ZOOM, created by London-based digital video streaming company Disruptive Vision, will enable live broadcasting of lectures on the university's portals.

Ismayeel Syeed, technology officer for Disruptive Vision, explains that the video technology is browser-based, meaning that UKZN students can access it over the university's wireless network, the Internet or intranet.

In preparation for a live broadcast, he states, lecturers need simply upload their PowerPoint slides on to a laptop. A Web cam is then set up and the lecture is linked to the university's portals. Students can then log on to the portals to access the live lecture from their devices.

Syeed adds that the technology comes with a real-time commenting feature, which allows the students to comment and ask questions and also allows the lecturer to answer questions.

In addition, he says, the lecture session is stored in a central library for search and on-demand viewing for revision purposes. This allows the lecturer to test students' comprehension before access is provided for new video material. This broadcast feature will also enable students from UKZN to participate in lectures when off-campus, ensuring that lectures won't be missed.

"To ensure the broadest possible access, ZOOM offers adaptive bit-rate streaming, automatically optimising the video stream to eliminate buffering and to ensure that the student viewing experience is a good one," Syeed says.

UKZN's CIO Richard Jansen states that the university's 43 000 students are spread across five geographically dispersed campuses and the university's 1 000 lecturers are consequently having to travel great distances only to repeat the same lecture to other members of the same large (up to 1 450 students) class.

"With the rapidly growing student numbers and additional pressure from government to facilitate this student growth, it became apparent that this model was inefficient and unsustainable and UKZN needed to find a technology that could solve this problem," Jansen adds.

He explains that UKZN has a student community that is not expected to arrive at university equipped with a tablet or laptop on which they can then perform a large portion of their academic engagement.

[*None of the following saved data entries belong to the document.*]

-- ==== Sys2Proof/Machine/BlockCipherCore.lean ====
section
/-! DEFINITION. BlockCipherCore: IP, sixteen rounds, the un-swap and FP (44_block_cipher.md). The table contents are the spec's, which it supplies from general knowledge (log 18). -/

namespace Sys2Proof.Machine

/-- The initial permutation IP (R170). -/
def tableIP : List Nat :=
  [ 58, 50, 42, 34, 26, 18, 10, 2,
    60, 52, 44, 36, 28, 20, 12, 4,
    62, 54, 46, 38, 30, 22, 14, 6,
    64, 56, 48, 40, 32, 24, 16, 8,
    57, 49, 41, 33, 25, 17, 9, 1,
    59, 51, 43, 35, 27, 19, 11, 3,
    61, 53, 45, 37, 29, 21, 13, 5,
    63, 55, 47, 39, 31, 23, 15, 7 ]

/-- The final permutation FP (R171). -/
def tableFP : List Nat :=
  [ 40, 8, 48, 16, 56, 24, 64, 32,
    39, 7, 47, 15, 55, 23, 63, 31,
    38, 6, 46, 14, 54, 22, 62, 30,
    37, 5, 45, 13, 53, 21, 61, 29,
    36, 4, 44, 12, 52, 20, 60, 28,
    35, 3, 43, 11, 51, 19, 59, 27,
    34, 2, 42, 10, 50, 18, 58, 26,
    33, 1, 41, 9, 49, 17, 57, 25 ]

/-- The two data halves. -/
structure Halves where
  l : Half
  r : Half
  deriving DecidableEq, Repr

/-- Steps 1 and 2 of R174: IP, then the split, left half high. -/
def splitBlock (block : Word) : Halves :=
  let ip : Word := permute 64 block tableIP
  { l := ip.extractLsb' 32 32, r := ip.extractLsb' 0 32 }

/-- One round; both new halves come from the old pair (R173). -/
def roundStep (h : Halves) (k : Subkey) : Halves := { l := h.r, r := h.l ^^^ feistel h.r k }

/-- Steps 4 and 5 of R174: the halves recombined right half high (R175), then FP. -/
def joinBlock (h : Halves) : Word := permute 64 (h.r ++ h.l : BitVec 64) tableFP

/-- The order of ENCRYPT (R176). -/
def orderFwd (i : Fin 16) : Fin 16 := i

/-- The order of DECRYPT: subkey 15 first (R176). -/
def orderRev (i : Fin 16) : Fin 16 := 15 - i

/-- The round numbers 0 to 15 in order. -/
def roundNumbers : List (Fin 16) := [0, 1, 2, 3, 4, 5, 6, 7, 8, 9, 10, 11, 12, 13, 14, 15]

/-- The loop of R174 over the given round numbers. -/
def runRounds (ks : SubkeySet) (ord : Fin 16 → Fin 16) : List (Fin 16) → Halves → Halves
  | [], h => h
  | i :: rest, h => runRounds ks ord rest (roundStep h (ks.get (ord i)))

/-- `CIPHER(block, ks, ord)` (R174). -/
def cipher (block : Word) (ks : SubkeySet) (ord : Fin 16 → Fin 16) : Word :=
  joinBlock (runRounds ks ord roundNumbers (splitBlock block))

/-- The halves after the first `k` rounds, L(k) and R(k) (R173, R181). -/
def roundsAfter (block : Word) (ks : SubkeySet) (ord : Fin 16 → Fin 16) (k : Nat) : Halves :=
  runRounds ks ord (roundNumbers.take k) (splitBlock block)

end Sys2Proof.Machine
end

"We decided to follow a strategy of equipping students with low-end Android tablets to ensure that the delivery of lectures by video will not exclude those students without their own device. This strategy still considered inexpensive when compared with the alternative of establishing and resourcing new physical facilities," says Jansen.

There's more to come, notes the university's academic computing manager, Dale Peters. Next year, students will be able to move content 'offline', downloading it onto their devices with digital rights management applied to the video. Student interactions will then synchronise when the student returns to campus, providing feedback to lecturers.

"This will break the barrier of no Internet connectivity at home, enabling students to prepare for class, revise properly before exams and catch up if they have missed anything," Jansen concludes.